§ PROVIDED DATA:
[Start of Attachment]

-- ==== Sys2Proof/Machine/Float.lean ====
section
/-!
DEFINITION. Sys2Proof/Machine/Float.lean: binary floating point by exact integers and one rounding (R142 to R144, R157 to R162).

A finite value is a sign, a natural number and a power of two.  Every operation forms the exact result, or a result
exact but for a remainder below the last place (`sticky`), and `roundTo` rounds it once.
-/

namespace Sys2Proof.Machine

/-- A binary format: exponent bits and fraction bits (R144). -/
structure Fmt where
  ebits : Nat
  fbits : Nat
  deriving DecidableEq, Repr

def F32 : Fmt := ⟨8, 23⟩
def F16 : Fmt := ⟨5, 10⟩
def BF16 : Fmt := ⟨8, 7⟩

def Fmt.bias (f : Fmt) : Int := 2 ^ (f.ebits - 1) - 1
/-- The exponent of the smallest normal. -/
def Fmt.emin (f : Fmt) : Int := 1 - f.bias
/-- The exponent of the last place of the subnormals. -/
def Fmt.qmin (f : Fmt) : Int := f.emin - f.fbits
def Fmt.width (f : Fmt) : Nat := 1 + f.ebits + f.fbits
def Fmt.signBit (f : Fmt) : Nat := 2 ^ (f.ebits + f.fbits)
/-- The pattern of +∞. -/
def Fmt.inf (f : Fmt) : Nat := (2 ^ f.ebits - 1) * 2 ^ f.fbits
/-- The canonical quiet NaN (R144). -/
def Fmt.nan (f : Fmt) : Nat := f.inf + 2 ^ (f.fbits - 1)

/-- Rounding modes (R141). -/
inductive Rm where
  | rne | rtz | rup | rdn
  deriving DecidableEq, Repr

/-- The mode a code of %fpctl.RM names (R141). -/
def Rm.ofCode (n : Nat) : Rm :=
  match n % 4 with
  | 0 => .rne
  | 1 => .rtz
  | 2 => .rup
  | _ => .rdn

/-- The flags of %fpstat (R142). -/
structure Flags where
  invalid : Bool := false
  divzero : Bool := false
  overflow : Bool := false
  underflow : Bool := false
  inexact : Bool := false
  deriving DecidableEq, Repr

def Flags.none : Flags := {}

def Flags.or (a b : Flags) : Flags :=
  ⟨a.invalid || b.invalid, a.divzero || b.divzero, a.overflow || b.overflow, a.underflow || b.underflow,
    a.inexact || b.inexact⟩

/-- The bits of %fpstat that flags set (R142). -/
def Flags.bits (f : Flags) : Word :=
  (if f.invalid then 1 else 0) ||| (if f.divzero then 2 else 0) ||| (if f.overflow then 4 else 0) |||
  (if f.underflow then 8 else 0) ||| (if f.inexact then 16 else 0)

/-- A value of a format. -/
inductive FVal where
  | nan (signalling : Bool)
  | inf (neg : Bool)
  | fin (neg : Bool) (m : Nat) (e : Int)   -- ± m × 2^e
  deriving DecidableEq, Repr

/-- The value of a pattern. -/
def Fmt.unpack (f : Fmt) (b : Nat) : FVal :=
  let neg := b / f.signBit % 2 == 1
  let ex := b / 2 ^ f.fbits % 2 ^ f.ebits
  let fr := b % 2 ^ f.fbits
  if ex == 2 ^ f.ebits - 1 then
    if fr == 0 then .inf neg else .nan (fr / 2 ^ (f.fbits - 1) == 0)
  else if ex == 0 then .fin neg fr f.qmin
  else .fin neg (2 ^ f.fbits + fr) (f.qmin + ((ex : Int) - 1))

/-- The number of bits of a natural number. -/
def bitLen (m : Nat) : Nat := if m = 0 then 0 else Nat.log2 m + 1

/-- Whether a remainder rounds a magnitude up: `n` the truncated magnitude, `rem` out of `unit`, `sticky` below it. -/
def roundsUp (rm : Rm) (neg : Bool) (n rem unit : Nat) (sticky : Bool) : Bool :=
  match rm with
  | .rne => decide (unit < 2 * rem) || (decide (unit = 2 * rem) && (sticky || n % 2 == 1))
  | .rtz => false
  | .rup => !neg && (rem != 0 || sticky)
  | .rdn => neg && (rem != 0 || sticky)

/-- A magnitude m × 2^e in units of 2^q: the truncated count, the remainder and the unit it is out of. -/
def quantize (m : Nat) (e q : Int) : Nat × Nat × Nat :=
  if q ≤ e then (m * 2 ^ (e - q).toNat, 0, 1)
  else
    let u := 2 ^ (q - e).toNat
    (m / u, m % u, u)

/-- The sign bit of a pattern. -/
def Fmt.sgn (f : Fmt) (neg : Bool) : Nat := if neg then f.signBit else 0

/-- What an overflowing result is (R144). -/
def Fmt.overflowed (f : Fmt) (rm : Rm) (neg : Bool) : Nat :=
  let toInf := match rm with | .rne => true | .rtz => false | .rup => !neg | .rdn => neg
  f.sgn neg + (if toInf then f.inf else f.inf - 1)

/-- Round ± (m + sticky) × 2^e once to a format (R144). -/
def Fmt.roundTo (f : Fmt) (rm : Rm) (neg : Bool) (m : Nat) (e : Int) (sticky : Bool) : Nat × Flags :=
  if m = 0 then (f.sgn neg, Flags.none)
  else
    let top : Int := e + bitLen m - 1
    let q := max (top - f.fbits) f.qmin
    let (n, rem, unit) := quantize m e q
    let up := roundsUp rm neg n rem unit sticky
    let n1 := if up then n + 1 else n
    let inexact := rem != 0 || sticky
    let (n2, q2) := if n1 = 2 ^ (f.fbits + 1) then (2 ^ f.fbits, q + 1) else (n1, q)
    let (un, urem, uunit) := quantize m e (top - f.fbits)
    let carries := roundsUp rm neg un urem uunit sticky && decide (un + 1 = 2 ^ (f.fbits + 1))
    let tiny := decide (top < f.emin) && !(decide (top = f.emin - 1) && carries)
    if n2 < 2 ^ f.fbits then
      (f.sgn neg + n2, { inexact := inexact, underflow := tiny && inexact })
    else
      let be := q2 - f.qmin + 1
      if decide (2 ^ f.ebits - 1 ≤ be) then (f.overflowed rm neg, { overflow := true, inexact := true })
      else (f.sgn neg + be.toNat * 2 ^ f.fbits + (n2 - 2 ^ f.fbits), { inexact := inexact, underflow := tiny && inexact })

/-- The exact sum of two finite values as a signed count of 2^e. -/
def sumExact (n1 : Bool) (m1 : Nat) (e1 : Int) (n2 : Bool) (m2 : Nat) (e2 : Int) : Int × Int :=
  let e := min e1 e2
  let a : Int := m1 * 2 ^ (e1 - e).toNat
  let b : Int := m2 * 2 ^ (e2 - e).toNat
  ((if n1 then -a else a) + (if n2 then -b else b), e)

/-- An invalid operation: the canonical NaN and INVALID. -/
def Fmt.invalid (f : Fmt) : Nat × Flags := (f.nan, { invalid := true })

/-- a + b of unpacked values (R157). -/
def Fmt.addV (f : Fmt) (rm : Rm) (a b : FVal) : Nat × Flags :=
  match a, b with
  | .nan s, .nan t => (f.nan, { invalid := s || t })
  | .nan s, _ => (f.nan, { invalid := s })
  | _, .nan t => (f.nan, { invalid := t })
  | .inf x, .inf y => if x == y then (f.sgn x + f.inf, Flags.none) else f.invalid
  | .inf x, .fin .. => (f.sgn x + f.inf, Flags.none)
  | .fin .., .inf y => (f.sgn y + f.inf, Flags.none)
  | .fin n1 m1 e1, .fin n2 m2 e2 =>
    let (v, e) := sumExact n1 m1 e1 n2 m2 e2
    if v = 0 then
      let neg := if n1 == n2 then n1 else rm == .rdn
      (f.sgn neg, Flags.none)
    else f.roundTo rm (decide (v < 0)) v.natAbs e false

/-- The sign of a value flipped where asked (R145). -/
def FVal.flip (v : FVal) (b : Bool) : FVal :=
  match v with
  | .nan s => .nan s
  | .inf n => .inf (n != b)
  | .fin n m e => .fin (n != b) m e

/-- a × b of unpacked values as an exact value, or the result it is (R157). -/
def Fmt.mulV (f : Fmt) (rm : Rm) (a b : FVal) : Nat × Flags :=
  match a, b with
  | .nan s, .nan t => (f.nan, { invalid := s || t })
  | .nan s, _ => (f.nan, { invalid := s })
  | _, .nan t => (f.nan, { invalid := t })
  | .inf x, .inf y => (f.sgn (x != y) + f.inf, Flags.none)
  | .inf x, .fin y m _ => if m = 0 then f.invalid else (f.sgn (x != y) + f.inf, Flags.none)
  | .fin x m _, .inf y => if m = 0 then f.invalid else (f.sgn (x != y) + f.inf, Flags.none)
  | .fin x m1 e1, .fin y m2 e2 => f.roundTo rm (x != y) (m1 * m2) (e1 + e2) false

/-- a × b + c, rounded once (R157). -/
def Fmt.fmaV (f : Fmt) (rm : Rm) (a b c : FVal) : Nat × Flags :=
  let snan (v : FVal) : Bool := match v with | .nan s => s | _ => false
  let isNan (v : FVal) : Bool := match v with | .nan _ => true | _ => false
  let zeroInf : Bool :=
    match a, b with
    | .inf _, .fin _ m _ => m == 0
    | .fin _ m _, .inf _ => m == 0
    | _, _ => false
  if zeroInf then f.invalid
  else if isNan a || isNan b || isNan c then (f.nan, { invalid := snan a || snan b || snan c })
  else
    match a, b with
    | .fin x m1 e1, .fin y m2 e2 => f.addV rm (.fin (x != y) (m1 * m2) (e1 + e2)) c
    | .fin x _ _, .inf y => f.addV rm (.inf (x != y)) c
    | .inf x, .fin y _ _ => f.addV rm (.inf (x != y)) c
    | .inf x, .inf y => f.addV rm (.inf (x != y)) c
    | _, _ => f.invalid

/-- The order of two values that are not NaN: less, as exact values with −0 equal to +0. -/
def FVal.lt (a b : FVal) : Bool :=
  match a, b with
  | .inf x, .inf y => x && !y
  | .inf x, _ => x
  | _, .inf y => !y
  | .fin n1 m1 e1, .fin n2 m2 e2 => decide ((sumExact n1 m1 e1 (!n2) m2 e2).1 < 0)
  | _, _ => false

/-- Two values that are not NaN are equal, −0 and +0 included. -/
def FVal.eq (a b : FVal) : Bool :=
  match a, b with
  | .inf x, .inf y => x == y
  | .fin n1 m1 e1, .fin n2 m2 e2 => decide ((sumExact n1 m1 e1 (!n2) m2 e2).1 = 0)
  | _, _ => false

def FVal.isNan (v : FVal) : Bool := match v with | .nan _ => true | _ => false
def FVal.isSnan (v : FVal) : Bool := match v with | .nan s => s | _ => false
def FVal.isNeg (v : FVal) : Bool := match v with | .nan _ => false | .inf n => n | .fin n _ _ => n

/-- minimumNumber and maximumNumber of two patterns (R158): −0 counts as less than +0. -/
def Fmt.minMax (f : Fmt) (isMax : Bool) (a b : Nat) : Nat × Flags :=
  let x := f.unpack a
  let y := f.unpack b
  let fl : Flags := { invalid := x.isSnan || y.isSnan }
  if x.isNan && y.isNan then (f.nan, fl)
  else if x.isNan then (b, fl)
  else if y.isNan then (a, fl)
  else
    let less := x.lt y || (x.eq y && x.isNeg && !y.isNeg)
    (if less != isMax then a else b, fl)

/-- Round to an integral value in the same format (R159). -/
def Fmt.roundInt (f : Fmt) (rm : Rm) (a : Nat) : Nat × Flags :=
  match f.unpack a with
  | .nan s => (f.nan, { invalid := s })
  | .inf _ => (a, Flags.none)
  | .fin neg m e =>
    if m = 0 ∨ 0 ≤ e then (a, Flags.none)
    else
      let (n, rem, unit) := quantize m e 0
      if rem = 0 then (a, Flags.none)
      else
        let n1 := if roundsUp rm neg n rem unit false then n + 1 else n
        ((f.roundTo rm neg n1 0 false).1, Flags.none)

[End of Attachment]

§ WHAT YOU SHOULD DO: Here the output must be the lines above from the line with "and +0 included. -/" to the line with "def Fmt.minMax (f", both included, duplicated word for word and nothing else.

§ ANSWER BOX:
/-- Two values that are not NaN are equal, −0 and +0 included. -/
def FVal.eq (a b : FVal) : Bool :=
  match a, b with
  | .inf x, .inf y => x == y
  | .fin n1 m1 e1, .fin n2 m2 e2 => decide ((sumExact n1 m1 e1 (!n2) m2 e2).1 = 0)
  | _, _ => false

def FVal.isNan (v : FVal) : Bool := match v with | .nan _ => true | _ => false
def FVal.isSnan (v : FVal) : Bool := match v with | .nan s => s | _ => false
def FVal.isNeg (v : FVal) : Bool := match v with | .nan _ => false | .inf n => n | .fin n _ _ => n

/-- minimumNumber and maximumNumber of two patterns (R158): −0 counts as less than +0. -/
def Fmt.minMax (f : Fmt) (isMax : Bool) (a b : Nat) : Nat × Flags :=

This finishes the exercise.